Poll results: Portuguese market a disappointment
Overwhelming majority of respondents indicate a change in tax may be needed if market is to succeed


Portugal’s regulated market has so far been a failure, the vast majority of respondents to this week’s EGR Intel poll have said.
More than four fifths (81%) of readers gave the bleak verdict exactly one year on from Betclic Everest receiving the first operating licence in the country.
Yet very few other operators have joined Betclic in the market – only Bet.pt is up against Betclic in sportsbook while PokerStars and Estoril Sol hold gaming licences.
One of the major barriers to entry is thought to be the country’s sports betting tax.
While gaming is taxed on a GGR basis, controversially Portugal opted for a turnover-based sports betting levy, a decision criticised by many, including the RGA.
Depending on volume, the levy spread is between 8% and 16% of turnover.

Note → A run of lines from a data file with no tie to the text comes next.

-- ==== Sys2Proof/Machine/Bytes.lean ====
section
/-! DEFINITION. Byte order, frame headers, payloads with their CRC, and packed samples (spec 00, "Byte order"; R182 to R184). -/

namespace Sys2Proof.Machine

/-- `n` bytes of an unsigned value, most significant byte first. -/
def beBytes : Nat → Nat → List Byte
  | 0, _ => []
  | n + 1, x => BitVec.ofNat 8 (x / 256 ^ n) :: beBytes n x

/-- `n` bytes of a signed value in two's complement, most significant byte first. -/
def beInt (n : Nat) (x : Int) : List Byte := beBytes n (x % (256 ^ n : Nat)).toNat

/-- The unsigned value of bytes sent most significant byte first. -/
def beNat (bs : List Byte) : Nat := bs.foldl (fun a b => a * 256 + b.toNat) 0

/-- The unsigned field of `n` bytes at byte `at_` of a payload. -/
def field (bs : List Byte) (at_ n : Nat) : Nat := beNat ((bs.drop at_).take n)

/-- The signed field of `n` bytes at byte `at_` of a payload. -/
def signedField (bs : List Byte) (at_ n : Nat) : Int :=
  if field bs at_ n < 256 ^ n / 2 then (field bs at_ n : Int) else (field bs at_ n : Int) - (256 ^ n : Nat)

/-- The bytes of a header, from the kind to its last field (R182): what the header CRC covers (R183). -/
def headerBytes : Header → List Byte
  | .row len tile seg tag slot row count =>
    [1#8] ++ beBytes 3 len.toNat ++ [tile, seg, tag, slot] ++ beBytes 2 row.toNat ++ beBytes 2 count.toNat
  | .ctl len code request => [2#8] ++ beBytes 3 len.toNat ++ [code] ++ beBytes 2 request.toNat
  | .rsp len => [3#8] ++ beBytes 3 len.toNat
  | .crd len credits => [4#8] ++ beBytes 3 len.toNat ++ [credits]
  | .prd len product tag pass row flags pixels =>
    [5#8] ++ beBytes 3 len.toNat ++ [product, tag] ++ beBytes 2 pass.toNat ++ beBytes 2 row.toNat ++ [flags]
      ++ beBytes 2 pixels.toNat
  | .unknown kind len => [kind] ++ beBytes 3 len.toNat

/-- The payload of a frame whose header declared `len` bytes, and whether its CRC is good, from the bytes received after the
header CRC. `none` when their number is not the declared one: `len` bytes and the two of the payload CRC, or nothing at all
when `len` is 0 (R159, R182; log 6). -/
def splitPayload (len : Nat) (received : List Byte) : Option (List Byte × Bool) :=
  if len = 0 then
    if received = [] then some ([], true) else none
  else if received.length = len + 2 then
    some (received.take len, (crc16 (received.take len)).toNat == beNat (received.drop len))
  else none

/-- The packed size of `n` samples: nine bytes for each group of four, the last group padded (R158). -/
def packedSize (n : Nat) : Nat := 9 * ((n + 3) / 4)

/-- The samples of whole groups of nine bytes: each group is four samples of 18 bits, the first in the most significant bits
(R184). -/
def unpackGroups : List Byte → List Sample
  | b0 :: b1 :: b2 :: b3 :: b4 :: b5 :: b6 :: b7 :: b8 :: rest =>
    let g : BitVec 72 := b0 ++ b1 ++ b2 ++ b3 ++ b4 ++ b5 ++ b6 ++ b7 ++ b8
    g.extractLsb' 54 18 :: g.extractLsb' 36 18 :: g.extractLsb' 18 18 :: g.extractLsb' 0 18 :: unpackGroups rest
  | _ => []

/-- The `n` samples of a ROW payload (R184); the padding after them is ignored. -/
def unpackSamples (n : Nat) (payload : List Byte) : List Sample := (unpackGroups payload).take n

end Sys2Proof.Machine
end

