/-- No step faults or is refused: in every state each answers a next state, and none touches the queue of the steps that wait.
That a step which cannot happen in the state it meets still answers a next state is the model's choice (log 2), and so is that
POWER_ON leaves the queue (log 24): file 95 says of the steps only that each is whole and indivisible. What each step does is
stated step by step below; this statement ties the next state to no effect. -/
def Obligations.EveryCommandCompletes : Prop :=
  ∀ (c : Instr) (s : State), ∃ t, exec c s = .next t ∧ t.pending = s.pending

/-- What power-on leaves in every block (R3, R7, R42, R64, R82, R100, R119, R136, R137, R154, R155, R181), and that POWER_ON
brings the engine there from every state. That the walk position starts at 0 and that POWER_ON keeps the queue are the model's
choices (log 20, log 24). -/
def Obligations.PowerOnValues : Prop :=
  (∀ p : PortId,
      State.reset.port p
        = { link := .down, rx := .idle, taken := [], granted := 0
            flags := ⟨false, false, false, false, false, false, false, false⟩, counters := ⟨0, 0, 0, 0, 0, 0, 0, 0, 0⟩
            queue := [], lane := none, backlog := [], owed := 0 }
        ∧ State.reset.occupied p = 0 ∧ State.reset.lane p = none)
    ∧ State.reset.px = { link := .down, rx := .idle, credits := 0, lane := none, counters := ⟨0, 0, 0, 0⟩ }
    ∧ (∀ t : TileId,
        State.reset.tile t
          = { enabled := false, width := 0, height := 0, segCount := 0, ox := 0, oy := 0, fx := 0, fy := 0, orientation := 0
              quarantined := false }
          ∧ (State.reset.record t).state = .off ∧ (State.reset.record t).flags = ⟨false, false, false, false, false, false⟩
          ∧ (State.reset.record t).satPixels = 0 ∧ (State.reset.record t).defPixels = 0
          ∧ (State.reset.record t).clipPixels = 0 ∧ (State.reset.record t).spilled = 0
          ∧ State.reset.inFlight t = 0 ∧ State.reset.stallTimer t = .stopped ∧ (State.reset.flat t).state = .unloaded
          ∧ State.reset.placements.nth t = none)
    ∧ (∀ (t : TileId) (g : SegId),
        State.reset.seg t g
          = { colOrigin := 0, rowOrigin := 0, width := 0, height := 0, colReversed := false, rowReversed := false
              overscan := 0, skip := 0, shift := 0, defaultBias := 0, gain := 4096, satThreshold := 262143
              lowThreshold := -134217728 }
          ∧ State.reset.nextRow t g = 0 ∧ (State.reset.record t).taken.nth g = 0 ∧ (State.reset.record t).missing.nth g = 0
          ∧ State.reset.cal.bias.nth (segIndex t g) = none)
    ∧ State.reset.intake.stallTime = 50 ∧ State.reset.intake.drainTime = 200
    ∧ State.reset.canvas.width = 0 ∧ State.reset.canvas.height = 0
    ∧ (∀ b : BankId,
        (State.reset.bank b).state = .free ∧ (State.reset.bank b).epoch = 0 ∧ (State.reset.bank b).depositHolds = 0
          ∧ (State.reset.bank b).readHold = false ∧ (State.reset.bank b).scrubPos = 0
          ∧ State.reset.visit.records.nth b = none)
    ∧ (∃ empty, State.reset.visit
        = { state := .noVisit, tag := 0, bank := 0, expected := 0, snapsDone := 0, slot := 0, snap := .noSnap, sx := 0, sy := 0
            inFlight := 0, drain := .stopped, records := empty, counter := 0 })
    ∧ (∀ i : Fin 8,
        State.reset.resolve.products.nth i
          = { enabled := false, id := 0, x0 := 0, y0 := 0, x1 := 0, y1 := 0, stride := 1, format := .v, fillValue := 0 })
    ∧ (∃ list, State.reset.resolve
        = { wmin := 128, tAbs := 320, tRel := 4, snapshot := none, products := list, trigger := .auto, release := .autoRelease
            state := .idle, passBank := 0, waiting := [], entry := 0, row := 0, egressMark := false, egressTimer := .stopped
            passNumber := 0, resolveCounter := 0, readable := none, building := none })
    ∧ State.reset.status = ⟨false, false, false, false, false, false⟩ ∧ State.reset.status.attentionCode = 0
    ∧ State.reset.pending = []
    ∧ ∀ s : State,
        exec .powerOn s
          = .next { State.reset with
              canvas := { State.reset.canvas with powerOns := s.canvas.powerOns + 1 }, pending := s.pending }
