/-- The start of a pass keeps the epochs lawful. -/
theorem State.EpochsOk.openPass {s : State} (h : s.EpochsOk) (b : BankId) (hb : (s.bank b).state ≠ .scrubbing) : (s.openPass b).EpochsOk := by
  unfold State.openPass
  refine State.EpochsOk.seek _ (State.EpochsOk.of_eq (State.EpochsOk.updBank h b (fun k => { k with state := .resolving, readHold := true }) (fun _ => rfl) rfl rfl ?_ ?_) rfl)
  · simp [hb]
  · simp

/-- The walk touches the bank of the pass alone. -/
theorem seek_bank (l : List (Fin 8)) (s : State) (c) (hc : s.resolve.passBank ≠ c) : (State.seek l s).bank c = s.bank c := by
  induction l generalizing s with
  | nil =>
    unfold State.seek State.completePass
    exact (State.releaseBank_bank _ _).1 c hc
  | cons i rest ih =>
    unfold State.seek
    dsimp only
    (repeat' split)
    · exact ih (s.updEntry i _) hc
    · exact ih (s.updEntry i _) hc
    · unfold State.bank; simp

/-- Every bank of the waiting list is CLOSED (R141). -/
def State.WaitingClosed (s : State) : Prop := ∀ b ∈ s.resolve.waiting, (s.bank b).state = .closed

/-- The walk leaves the waiting list. -/
theorem seek_waiting (l : List (Fin 8)) (s : State) : (State.seek l s).resolve.waiting = s.resolve.waiting := by
  induction l generalizing s with
  | nil => exact s.completePass_resolve.2.1
  | cons i rest ih =>
    unfold State.seek
    dsimp only
    (repeat' split)
    · exact ih (s.updEntry i _)
    · exact ih (s.updEntry i _)
    · exact (s.standAt_samePass i 0).2.2.1

/-- The start of a pass leaves CLOSED banks on the waiting list. -/
theorem State.WaitingClosed.openPass {s : State} (h : State.WaitingClosed s) (b) : State.WaitingClosed (s.openPass b) := by
  intro c hc
  unfold State.openPass at hc
  rw [seek_waiting] at hc
  have hc' : c ∈ s.resolve.waiting.filter (· != b) := hc
  simp at hc'
  unfold State.openPass
  rw [seek_bank _ _ _ (fun e => hc'.2 e.symm)]
  show ((s.updBank b fun k => { k with state := .resolving, readHold := true }).bank c).state = _
  have : (s.updBank b fun k => { k with state := .resolving, readHold := true }).bank c = s.bank c := by simp [State.bank, Ne.symm hc'.2]
  rw [this]
  exact h c hc'.1

/-- Automatic starts keep the epochs lawful. -/
theorem State.EpochsOk.autoStartUpTo (n : Nat) {s : State} (h : s.EpochsOk) (hw : State.WaitingClosed s) : (State.autoStartUpTo n s).EpochsOk := by
  induction n generalizing s with
  | zero => exact h
  | succ n ih =>
    unfold State.autoStartUpTo
    split
    · rename_i b rest ht hi hww
      exact ih (State.EpochsOk.openPass h b (by rw [hw b (by rw [hww]; simp)]; simp)) (State.WaitingClosed.openPass hw b)
    · exact h

/-- The automatic start keeps the epochs lawful (R142). -/
theorem State.EpochsOk.autoStart {s : State} (h : s.EpochsOk) (hw : State.WaitingClosed s) : s.autoStart.EpochsOk := State.EpochsOk.autoStartUpTo _ h hw

/-- In order, the waiting list holds CLOSED banks. -/
theorem State.BanksOk.waitingClosed {s : State} (h : s.BanksOk) : State.WaitingClosed s := by
  intro b hb
  exact (h.2.1.1 b).2 hb

/-- The close of a visit keeps the epochs lawful (R72, R110). -/
theorem State.EpochsOk.closeVisit {s : State} (h : s.EpochsOk) (hw : State.WaitingClosed s) (hf : (s.bank s.visit.bank).state = .filling) : s.closeVisit.EpochsOk := by
  unfold State.closeVisit State.joinWaiting
  dsimp only
  refine State.EpochsOk.autoStart ?_ ?_
  · refine State.EpochsOk.of_eq (s := s.updBank s.visit.bank fun k => { k with state := .closed }) (State.EpochsOk.updBank h _ _ (fun _ => rfl) rfl rfl ?_ ?_) rfl
    · simp [hf]
    · simp
  · intro b hb
    have hb' : b ∈ s.resolve.waiting ++ [s.visit.bank] := hb
    show ((s.updBank s.visit.bank fun k => { k with state := .closed }).bank b).state = _
    have : (s.updBank s.visit.bank fun k => { k with state := .closed }).bank b = if s.visit.bank = b then { s.bank s.visit.bank with state := .closed } else s.bank b := by simp [State.bank]
    rw [this]; split
    · rfl
    · rename_i hne
      simp [Ne.symm hne] at hb'
      exact hw b hb'

/-- The judgement of a snap keeps the epochs lawful. -/
theorem State.EpochsOk.judgeSnap {s : State} (h : s.EpochsOk) (hb : s.BanksOk) : s.judgeSnap.EpochsOk := by
  unfold State.judgeSnap
  split
  · rename_i hc
    unfold State.finishSnap
    dsimp only
    split
    · have hns : State.WaitingClosed s := State.BanksOk.waitingClosed hb
      refine State.EpochsOk.closeVisit (State.EpochsOk.of_eq h rfl) hns ?_
      show (s.bank s.visit.bank).state = .filling
      rw [hb.1.2.1]
      refine ⟨?_, rfl⟩
      intro hv
      have h1 := hb.1.1
      rw [hv] at h1
      have : s.snapOpen = true := by unfold State.snapComplete at hc; simp at hc; exact hc.1.1
      simp [State.snapOpen] at this
      rcases this with h | h <;> rw [h] at h1 <;> simp [pairAllowed] at h1
    · exact State.EpochsOk.of_eq h rfl
  · exact h

/-- A write of a cell with its bank's epoch keeps the epochs lawful (R68). -/
theorem State.EpochsOk.writeCell {s : State} (h : s.EpochsOk) (b) (pl : Nat) (c : Cell) (hc : c.epoch = (s.bank b).epoch) : (s.writeCell b pl c).EpochsOk := by
  intro k
  obtain ⟨h1,h2,h3⟩ := h k
  have hb : ((s.writeCell b pl c).bank k).state = (s.bank k).state ∧ ((s.writeCell b pl c).bank k).epoch = (s.bank k).epoch ∧ ((s.writeCell b pl c).bank k).scrubPos = (s.bank k).scrubPos := by
    simp [State.bank]; split
    · rename_i e; subst e; simp
    · simp
  unfold State.BankEpochOk
  rw [hb.1, hb.2.1, hb.2.2]
  have hw : (s.writeCell b pl c).canvas.width = s.canvas.width ∧ (s.writeCell b pl c).canvas.height = s.canvas.height := by simp
  rw [hw.1, hw.2]
  refine ⟨h1, fun hs => ⟨(h2 hs).1, fun place hp => ?_⟩, fun hs => ⟨(h3 hs).1, (h3 hs).2.1, fun place hp => ?_⟩⟩
  · rw [State.cellAt_writeCell]; split
    · rename_i e; exact Nat.le_of_eq (by rw [hc, e.1])
    · exact (h2 hs).2 place hp
  · rw [State.cellAt_writeCell]; split
    · rename_i e; rw [hc, e.1]; exact (h3 hs).1
    · exact (h3 hs).2.2 place hp

/-- A deposit leaves the cell current (R68, R91). -/
theorem depositInto_epoch (e slot kind w c) : (depositInto e slot kind w c).epoch = e := by
  unfold depositInto
  have : (c.asRead e).epoch = e := by unfold Cell.asRead; split <;> simp_all [Cell.empty]
  dsimp only
  split <;> exact this
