/-- What a bank keeps at ENGINE_RESET, and its state, epoch and scrub position by the state and the holds that the reset finds
(R75, R78, R82; log 12). -/
theorem Bank.rested_spec (cells : Nat) (k : Bank) :
    (k.rested cells).cells = k.cells ∧ (k.rested cells).depositHolds = k.depositHolds
      ∧ (k.rested cells).readHold = k.readHold
      ∧ (k.state = .free ∨ k.state = .scrubbing →
          (k.rested cells).state = k.state ∧ (k.rested cells).epoch = k.epoch ∧ (k.rested cells).scrubPos = k.scrubPos)
      ∧ (k.Retires → (k.rested cells).depositHolds ≠ 0 ∨ (k.rested cells).readHold = true →
          (k.rested cells).state = .retiring ∧ (k.rested cells).epoch = k.epoch ∧ (k.rested cells).scrubPos = k.scrubPos)
      ∧ (k.Retires → (k.rested cells).depositHolds = 0 → (k.rested cells).readHold = false → k.epoch ≠ 255#8 →
          (k.rested cells).state = .free ∧ (k.rested cells).epoch = k.epoch ∧ (k.rested cells).scrubPos = k.scrubPos)
      ∧ (k.Retires → (k.rested cells).depositHolds = 0 → (k.rested cells).readHold = false → k.epoch = 255#8 →
          0 < cells → (k.rested cells).state = .scrubbing ∧ (k.rested cells).epoch = 0 ∧ (k.rested cells).scrubPos = 0)
      ∧ (k.Retires → (k.rested cells).depositHolds = 0 → (k.rested cells).readHold = false → k.epoch = 255#8 →
          cells = 0 → (k.rested cells).state = .free ∧ (k.rested cells).epoch = 0 ∧ (k.rested cells).scrubPos = 0) := by
  obtain ⟨hcells, hdeposit, hread⟩ := k.rested_keeps cells
  refine ⟨hcells, hdeposit, hread, ?_⟩
  rw [hdeposit, hread]
  refine ⟨fun h => ?_, fun h hh => ?_, fun h hd hr he => ?_, fun h hd hr he hsome => ?_, fun h hd hr he hnone => ?_⟩
  · rw [Bank.rested_of_quiet h]
    exact ⟨rfl, rfl, rfl⟩
  · rw [Bank.rested_of_visit cells h, Bank.leftRetiring_of_held (k := { k with state := .retiring }) hh]
    exact ⟨rfl, rfl, rfl⟩
  · rw [Bank.rested_of_visit cells h, Bank.leftRetiring_of_free (k := { k with state := .retiring }) cells rfl hd hr he]
    exact ⟨rfl, rfl, rfl⟩
  · rw [Bank.rested_of_visit cells h, Bank.leftRetiring_of_scrub (k := { k with state := .retiring }) cells rfl hd hr he,
      if_neg (Nat.ne_of_gt hsome)]
    exact ⟨rfl, rfl, rfl⟩
  · rw [Bank.rested_of_visit cells h, Bank.leftRetiring_of_scrub (k := { k with state := .retiring }) cells rfl hd hr he,
      if_pos hnone]
    exact ⟨rfl, rfl, rfl⟩

/-! ## The engine (R180) -/

/-- What ENGINE_RESET leaves before the banks move on and the freed buffers are announced (R180). -/
def State.restBlocks (s : State) : State :=
  { s.restReadHold with
    ports := s.ports.map Port.rest
    px := s.px.rest
    intake := s.intake.rest
    cal := s.cal.rest
    placements := .fill 16 none
    visit := .reset
    resolve := s.resolve.rest s.px.lane.isSome
    status := .reset }

theorem State.engineRest_eq (s : State) : s.engineRest = ((s.restBlocks.restBank 0).restBank 1).serveAll := by
  simp [State.engineRest, State.restBlocks]

/-- The read hold of a pass that ends at once is cleared, and no other hold (R82, R154). -/
theorem State.restReadHold_bank (s : State) (b : BankId) :
    s.restReadHold.bank b
      = { s.bank b with
          readHold := (s.bank b).readHold
            && !(s.resolve.state != .idle && s.px.lane.isNone && s.resolve.passBank == b) } := by
  unfold State.restReadHold
  split
  · rename_i hkeep
    rcases hkeep with hidle | hrow
    · simp [hidle]
    · have hnone : s.px.lane.isNone = false := by simpa using hrow
      simp [hnone]
  · rename_i hends
    rw [not_or] at hends
    obtain ⟨hpass, hrow⟩ := hends
    have hnone : s.px.lane.isNone = true := by simpa using hrow
    by_cases hb : s.resolve.passBank = b
    · simp [State.bank, hb, hpass, hnone]
    · have hne : (s.resolve.passBank == b) = false := beq_false_of_ne hb
      simp [State.bank, hb, hne]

Betclic recently told EGR Intel its rate was averaging out at around 14%, making it more punitive than the 12% on offer in Poland.
However, 19% of respondents believe the market, which has a population of around 10 million, has been a success.
In the first 10 months, Portugal’s regulated market generated revenue of €82.8m, while SBTech told EGR Intel the market had been performing “well above expectations”.
The market will also be bolstered by the arrival of the state-run Santa Casa in the coming months, although whether any more foreign operators decide to enter the fray remains to be seen.